En 2015 cependant nous observerons que les lieux sont bien occupés par des nomades.

Nous nous engageons
La dernière maison nous emmène à l'entrée d'un court, mais étroit et profond canyon qui grimpe rapidement dans la falaise. Sous un soleil brûlant nous nous engageons dans le défilé. La roche sous les pieds porte l'usure de l'eau qui creusa la montagne. A deux ou trois endroits, une flaque d'eau montre que la nappe phréatique n'est pas trop loin et laisse encore filer quelques gouttes. La pente est très forte et nous n'insistons guère.

Abris sous roche
En levant les yeux, je m'aperçois que les falaises sont criblées d'abris sous roche (détail ici) protégés par de hauts murs en pierre sèche. Cela ne laisse aucun doute sur le sentiment d'insécurité qui devait couver chez les habitants des lieux. En détaillant la montagne avec les jumelles, nous voyons que ces murs apparaissent bien au-dessus des endroits facilement praticables des falaises.

Gravure effacée
Malgré toute notre attention, nous ne trouvons aucune gravure dans ce canyon aux parois pourtant idéales car verticales et polies par le ruisseau fossile. Cependant, après avoir rejoint le village dans le fond de l'oued, je remarque un bloc erratique qui visiblement porte encore les marques du piquetage de ronds gravés.

Cimetière
Nous faisons demi tour pour rejoindre la voiture que nous avions abandonné dans la vallée principale à la fin de l'asphalte et quelques centaines de mètres plus loin nous devinons dans une autres vallée latérale d'étroites pierres dressées marquant visiblement les sépultures d'un cimetière. Les abords de l'oued sont jonchés de tumulus et de ronds parfaitement épierrés.
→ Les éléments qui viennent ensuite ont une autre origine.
@[simp] theorem ctx_memWrite (s : State) (a : Nat) (l : List Byte) (c : Ctx) : (memWrite s a l).ctx c = s.ctx c := rfl
@[simp] theorem ctx_acceptCommand (v : Word) (s : State) (c : Ctx) : (acceptCommand v s).ctx c = s.ctx c := rfl
@[simp] theorem ctx_endCommand (e : ErrCode) (s : State) (c : Ctx) : (endCommand e s).ctx c = s.ctx c := rfl
@[simp] theorem ctx_complete (s : State) (c : Ctx) : (complete s).ctx c = s.ctx c := rfl
@[simp] theorem ctx_raiseError (e : ErrCode) (s : State) (c : Ctx) : (raiseError e s).ctx c = s.ctx c := rfl
@[simp] theorem ctx_setCrc (r : Word) (s : State) (c : Ctx) : (setCrc r s).ctx c = s.ctx c := rfl
@[simp] theorem ctx_clearFlags (v : Word) (s : State) (c : Ctx) : (clearFlags v s).ctx c = s.ctx c := rfl
@[simp] theorem ctx_setOverrun (s : State) (c : Ctx) : (setOverrun s).ctx c = s.ctx c := rfl
@[simp] theorem ctx_answer (r : Response) (d : Option Word) (s : State) (c : Ctx) : (answer r d s).ctx c = s.ctx c := rfl
@[simp] theorem ctx_resetBlock (s : State) (c : Ctx) : (resetBlock s).ctx c = KeyContext.reset := by cases c <;> rfl
@[simp] theorem ctx_setIv_same (c : Ctx) (v : Bytes 16) (s : State) : (setIv c v s).ctx c = { s.ctx c with iv := v } :=
  ctx_setCtx_same s c _
@[simp] theorem ctx_setIvFirst_same {n : Nat} (c : Ctx) (v : Bytes n) (s : State) :
    (setIvFirst c v s).ctx c = { s.ctx c with iv := replaceFirst v (s.ctx c).iv } := ctx_setIv_same c _ s
@[simp] theorem ctx_setSubkeys_same (c : Ctx) (a b : Bytes 16) (s : State) :
    (setSubkeys c a b s).ctx c = { s.ctx c with k1 := a, k2 := b, skvalid := true } := ctx_setCtx_same s c _

/-! ### One byte of BUF -/

@[simp] theorem bufByte_setCtx (s : State) (c : Ctx) (k : KeyContext) (x : Nat) :
    bufByte (s.setCtx c k) x = bufByte s x := by cases c <;> rfl
@[simp] theorem bufByte_setIv (c : Ctx) (v : Bytes 16) (s : State) (x : Nat) : bufByte (setIv c v s) x = bufByte s x :=
  bufByte_setCtx _ c _ x
@[simp] theorem bufByte_setIvFirst {n : Nat} (c : Ctx) (v : Bytes n) (s : State) (x : Nat) :
    bufByte (setIvFirst c v s) x = bufByte s x := bufByte_setIv c _ s x
@[simp] theorem bufByte_setSubkeys (c : Ctx) (a b : Bytes 16) (s : State) (x : Nat) :
    bufByte (setSubkeys c a b s) x = bufByte s x := bufByte_setCtx _ c _ x
@[simp] theorem bufByte_legacyReset (c : Ctx) (s : State) (x : Nat) : bufByte (legacyReset c s) x = bufByte s x := by
  rcases legacyReset_cases c s with h | ⟨_, _, h⟩ <;> simp only [h, bufByte_setIv]
@[simp] theorem bufByte_acceptCommand (v : Word) (s : State) (x : Nat) :
    bufByte (acceptCommand v s) x = bufByte s x := rfl
@[simp] theorem bufByte_endCommand (e : ErrCode) (s : State) (x : Nat) : bufByte (endCommand e s) x = bufByte s x := rfl
@[simp] theorem bufByte_complete (s : State) (x : Nat) : bufByte (complete s) x = bufByte s x := rfl
@[simp] theorem bufByte_raiseError (e : ErrCode) (s : State) (x : Nat) : bufByte (raiseError e s) x = bufByte s x := rfl
@[simp] theorem bufByte_setCrc (r : Word) (s : State) (x : Nat) : bufByte (setCrc r s) x = bufByte s x := rfl
@[simp] theorem bufByte_clearFlags (v : Word) (s : State) (x : Nat) : bufByte (clearFlags v s) x = bufByte s x := rfl
@[simp] theorem bufByte_setOverrun (s : State) (x : Nat) : bufByte (setOverrun s) x = bufByte s x := rfl
@[simp] theorem bufByte_answer (r : Response) (d : Option Word) (s : State) (x : Nat) :
    bufByte (answer r d s) x = bufByte s x := rfl
/-- After a reset every byte of BUF is free (R48). -/
theorem bufByte_resetBlock (s : State) (x : Nat) : bufByte (resetBlock s) x = Config.freeByte (s.epoch + 1) x := rfl

/-! ### Fields -/

@[simp] theorem memWrite_params (s : State) (a : Nat) (l : List Byte) : (memWrite s a l).params = s.params := rfl
@[simp] theorem memWrite_ie (s : State) (a : Nat) (l : List Byte) : (memWrite s a l).ie = s.ie := rfl
@[simp] theorem memWrite_gen (s : State) (a : Nat) (l : List Byte) : (memWrite s a l).gen = s.gen := rfl
@[simp] theorem memWrite_busy (s : State) (a : Nat) (l : List Byte) : (memWrite s a l).busy = s.busy := rfl
@[simp] theorem memWrite_done (s : State) (a : Nat) (l : List Byte) : (memWrite s a l).done = s.done := rfl
@[simp] theorem memWrite_cz (s : State) (a : Nat) (l : List Byte) : (memWrite s a l).cz = s.cz := rfl
@[simp] theorem memWrite_ovr (s : State) (a : Nat) (l : List Byte) : (memWrite s a l).ovr = s.ovr := rfl
@[simp] theorem memWrite_err (s : State) (a : Nat) (l : List Byte) : (memWrite s a l).err = s.err := rfl
@[simp] theorem memWrite_off (s : State) (a : Nat) (l : List Byte) : (memWrite s a l).off = s.off := rfl
@[simp] theorem memWrite_len (s : State) (a : Nat) (l : List Byte) : (memWrite s a l).len = s.len := rfl
@[simp] theorem memWrite_crcr (s : State) (a : Nat) (l : List Byte) : (memWrite s a l).crcr = s.crcr := rfl
@[simp] theorem memWrite_pend (s : State) (a : Nat) (l : List Byte) : (memWrite s a l).pend = s.pend := rfl
@[simp] theorem memWrite_ctx0 (s : State) (a : Nat) (l : List Byte) : (memWrite s a l).ctx0 = s.ctx0 := rfl
@[simp] theorem memWrite_ctx1 (s : State) (a : Nat) (l : List Byte) : (memWrite s a l).ctx1 = s.ctx1 := rfl
@[simp] theorem memWrite_buf (s : State) (a : Nat) (l : List Byte) : (memWrite s a l).buf = memStoreAll s.buf a l :=
  rfl
@[simp] theorem memWrite_epoch (s : State) (a : Nat) (l : List Byte) : (memWrite s a l).epoch = s.epoch := rfl
@[simp] theorem memWrite_draws (s : State) (a : Nat) (l : List Byte) : (memWrite s a l).draws = s.draws := rfl
@[simp] theorem memWrite_script (s : State) (a : Nat) (l : List Byte) : (memWrite s a l).script = s.script := rfl
@[simp] theorem memWrite_reply (s : State) (a : Nat) (l : List Byte) : (memWrite s a l).reply = s.reply := rfl
@[simp] theorem memWrite_hostFault (s : State) (a : Nat) (l : List Byte) : (memWrite s a l).hostFault = s.hostFault :=
  rfl

@[simp] theorem setCtx_params (s : State) (c : Ctx) (k : KeyContext) : (s.setCtx c k).params = s.params :=
  by cases c <;> rfl
@[simp] theorem setCtx_ie (s : State) (c : Ctx) (k : KeyContext) : (s.setCtx c k).ie = s.ie := by cases c <;> rfl
@[simp] theorem setCtx_gen (s : State) (c : Ctx) (k : KeyContext) : (s.setCtx c k).gen = s.gen := by cases c <;> rfl
@[simp] theorem setCtx_busy (s : State) (c : Ctx) (k : KeyContext) : (s.setCtx c k).busy = s.busy := by cases c <;> rfl
@[simp] theorem setCtx_done (s : State) (c : Ctx) (k : KeyContext) : (s.setCtx c k).done = s.done := by cases c <;> rfl
@[simp] theorem setCtx_cz (s : State) (c : Ctx) (k : KeyContext) : (s.setCtx c k).cz = s.cz := by cases c <;> rfl
@[simp] theorem setCtx_ovr (s : State) (c : Ctx) (k : KeyContext) : (s.setCtx c k).ovr = s.ovr := by cases c <;> rfl
@[simp] theorem setCtx_err (s : State) (c : Ctx) (k : KeyContext) : (s.setCtx c k).err = s.err := by cases c <;> rfl
@[simp] theorem setCtx_off (s : State) (c : Ctx) (k : KeyContext) : (s.setCtx c k).off = s.off := by cases c <;> rfl
@[simp] theorem setCtx_len (s : State) (c : Ctx) (k : KeyContext) : (s.setCtx c k).len = s.len := by cases c <;> rfl
@[simp] theorem setCtx_crcr (s : State) (c : Ctx) (k : KeyContext) : (s.setCtx c k).crcr = s.crcr := by cases c <;> rfl
@[simp] theorem setCtx_pend (s : State) (c : Ctx) (k : KeyContext) : (s.setCtx c k).pend = s.pend := by cases c <;> rfl
@[simp] theorem setCtx_buf (s : State) (c : Ctx) (k : KeyContext) : (s.setCtx c k).buf = s.buf := by cases c <;> rfl
@[simp] theorem setCtx_epoch (s : State) (c : Ctx) (k : KeyContext) : (s.setCtx c k).epoch = s.epoch :=
  by cases c <;> rfl
@[simp] theorem setCtx_draws (s : State) (c : Ctx) (k : KeyContext) : (s.setCtx c k).draws = s.draws :=
  by cases c <;> rfl
@[simp] theorem setCtx_script (s : State) (c : Ctx) (k : KeyContext) : (s.setCtx c k).script = s.script :=
  by cases c <;> rfl
@[simp] theorem setCtx_reply (s : State) (c : Ctx) (k : KeyContext) : (s.setCtx c k).reply = s.reply :=
  by cases c <;> rfl
@[simp] theorem setCtx_hostFault (s : State) (c : Ctx) (k : KeyContext) : (s.setCtx c k).hostFault = s.hostFault :=
  by cases c <;> rfl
Cercle de pierre et tumulus
En nous approchant encore, nous y remarquons plusieurs demi-cercles de grosses pierres. L'ouverture de l'exemplaire sur la photo à droite, est orienté plein Est, une tente de Fatima selon l'appellation locale. Ces monuments lithiques sont des classiques de "l'architecture" préhistorique saharienne. Difficiles à dater cependant !

Marabout Parmi les pierres dressées des sépultures, nous trouvons un tombeau fraîchement chaulé. La forme caractéristique entourée d'un anneau de pierres à cet endroit éloigné semble indiquer un lieu de pèlerinage. Il est semblable à celui que nous avions découvert près de Tata. Nous sommes pourtant relativement loin du premier village et ce cimetière précis n'est pas un lieu d'inhumation récent. A voir la peinture fraîche sur la tombe, on gage pourtant qu'il s'agit là d'un personnage important. Sans doute un de ces mystérieux marabouts dont les locaux nous parlent régulièrement.
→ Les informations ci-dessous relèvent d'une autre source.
/-- Two states that share TYPE and KEY only. -/
theorem witness_DeriveIsDeterministic :
    ((ready .des 0 0 plain).ctx .session).kvalid = true ∧ ((ready .des 9 9 []).ctx .session).kvalid = true ∧
      ((ready .des 0 0 plain).ctx .session).keyType = ((ready .des 9 9 []).ctx .session).keyType ∧
      ((ready .des 0 0 plain).ctx .session).key = ((ready .des 9 9 []).ctx .session).key := ⟨rfl, rfl, rfl, rfl⟩

/-- V-CBC-23: the last block of BUF. -/
theorem witness_Cbc1CompletesInPlace :
    ((ready .des 248 0 []).ctx .explicit).kvalid = true ∧
      (ready .des 248 0 []).off.toNat + ((ready .des 248 0 []).ctx .explicit).keyType.blockSize ≤
        (ready .des 248 0 []).params.bufBytes := by decide

/-- Two AES blocks at the end of BUF, and no block. -/
theorem witness_CbcnCompletesAsStandardCbc :
    (((ready .aes 224 32 []).ctx .session).kvalid = true ∧
      (ready .aes 224 32 []).len.toNat % ((ready .aes 224 32 []).ctx .session).keyType.blockSize = 0 ∧
      (ready .aes 224 32 []).off.toNat + (ready .aes 224 32 []).len.toNat ≤ (ready .aes 224 32 []).params.bufBytes) ∧
      (ready .des 256 0 []).len.toNat % ((ready .des 256 0 []).ctx .session).keyType.blockSize = 0 ∧
      (ready .des 256 0 []).off.toNat + (ready .des 256 0 []).len.toNat ≤ (ready .des 256 0 []).params.bufBytes := by
  decide

theorem witness_CbcnEqualsRepeatedCbc1 :
    (ready .tdes2 0 16 plain).params.wellFormed = true ∧ ((ready .tdes2 0 16 plain).ctx .session).kvalid = true ∧
      (ready .tdes2 0 16 plain).len.toNat % ((ready .tdes2 0 16 plain).ctx .session).keyType.blockSize = 0 ∧
      (ready .tdes2 0 16 plain).off.toNat + (ready .tdes2 0 16 plain).len.toNat ≤
        (ready .tdes2 0 16 plain).params.bufBytes := by decide

theorem witness_CbcnOfNothingOnlyResetsTheIv :
    ((ready .des 256 0 []).ctx .session).kvalid = true ∧ (ready .des 256 0 []).len = 0 ∧
      (ready .des 256 0 []).off.toNat ≤ (ready .des 256 0 []).params.bufBytes ∧
      (ready .des 256 0 []).gen = .legacy ∧ { ready .des 256 0 [] with gen := .new }.gen = .new := by decide

/-- The checks pass; each of the three fails alone; the IV is carried, on context 0 and with GEN = New, with a block and
with none; CBC1 on the last block of BUF. -/
theorem witness_LegacyResetIsCbcnOnTheSessionOnly :
    ((ready .des 0 8 plain).gen = .legacy ∧ (ready .des 0 8 plain).ctx1.kvalid = true ∧
      (ready .des 0 8 plain).len.toNat % (ready .des 0 8 plain).ctx1.keyType.blockSize = 0 ∧
      (ready .des 0 8 plain).off.toNat + (ready .des 0 8 plain).len.toNat ≤ (ready .des 0 8 plain).params.bufBytes) ∧
      State.reset.ctx1.kvalid = false ∧
      (ready .des 0 7 []).len.toNat % (ready .des 0 7 []).ctx1.keyType.blockSize ≠ 0 ∧
      (ready .des 249 8 []).params.bufBytes < (ready .des 249 8 []).off.toNat + (ready .des 249 8 []).len.toNat ∧
      (∀ c : Ctx, c = .explicit ∨ c = .session → ((ready .des 0 8 plain).ctx c).kvalid = true ∧
        (ready .des 0 8 plain).len.toNat % ((ready .des 0 8 plain).ctx c).keyType.blockSize = 0) ∧
      { ready .des 0 8 plain with gen := .new }.gen = .new ∧ (ready .des 0 8 plain).len ≠ 0 ∧
      ((ready .des 256 0 []).len = 0 ∧
        (ready .des 256 0 []).off.toNat + (ready .des 256 0 []).len.toNat ≤ (ready .des 256 0 []).params.bufBytes) ∧
      (ready .des 248 0 []).off.toNat + ((ready .des 248 0 []).ctx .session).keyType.blockSize ≤
        (ready .des 248 0 []).params.bufBytes := by
  refine ⟨by decide, by decide, by decide, by decide, ?_, rfl, by decide, by decide, by decide⟩
  rintro c -
  cases c <;> decide

/-- An IV that differs in byte 8 alone; a CBCN that takes the legacy reset, and one that does not. -/
theorem witness_EightByteBlocksUseEightIvBytes :
    Instr.usesContext (.cbcn .session .send .encipher) = some .session ∧
      ((ready .des 0 0 []).ctx .session).keyType.blockSize = 8 ∧
      ((padTo 16 [0xa0, 0xa1, 0xa2, 0xa3, 0xa4, 0xa5, 0xa6, 0xa7, 0xff]).toList.take 8 =
        ((ready .des 0 0 []).ctx .session).iv.toList.take 8) ∧
      (match exec (.cbcn .session .send .encipher) (ready .des 0 0 []) with
        | .next t => t.err
        | _ => 1) = 0 ∧ (ready .des 0 0 []).gen = .legacy ∧
      (match exec (.cbcn .session .send .encipher) (ready .des 0 7 []) with
        | .next t => t.err
        | _ => 0) ≠ 0 := by decide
Ruines En prenant du recul, nous voyons que le flanc de la montagne est couvert des ruines d'un ancien village fortifié. Les murs grimpent jusqu'au dessus du pic qui surplombe le confluent des deux oueds. Tout au sommet, on perçoit la silhouette à moitié effondrée d'une tour. La densité de population qui vivait ici devait être bien supérieure à ce que des chasseurs-cueilleurs pouvaient nourrir. Ceci nous renseigne partiellement sur l'ancienneté de ce village remontant tout au plus au chalcolithique, c'est à dire quand bien même encore 5000 ans avant le présent.

Murs jusqu'au sommet de la montagne
Sur la photo à droite, vous pouvez voir les puissants murs percés de portes surmontées de lourds linteaux. (détail ici). Hélas, le temps nous manque car il nous faudrait plusieurs jours pour explorer les lieux. Nous reviendrons une autre année.

Nous quittons
Nous quittons le village oublié par la route qu'on aperçoit sur la montagne à droite.

Avant d'abandonner l'oued Tamanart, nous avons le temps de photographier cette tente de nomades au loin.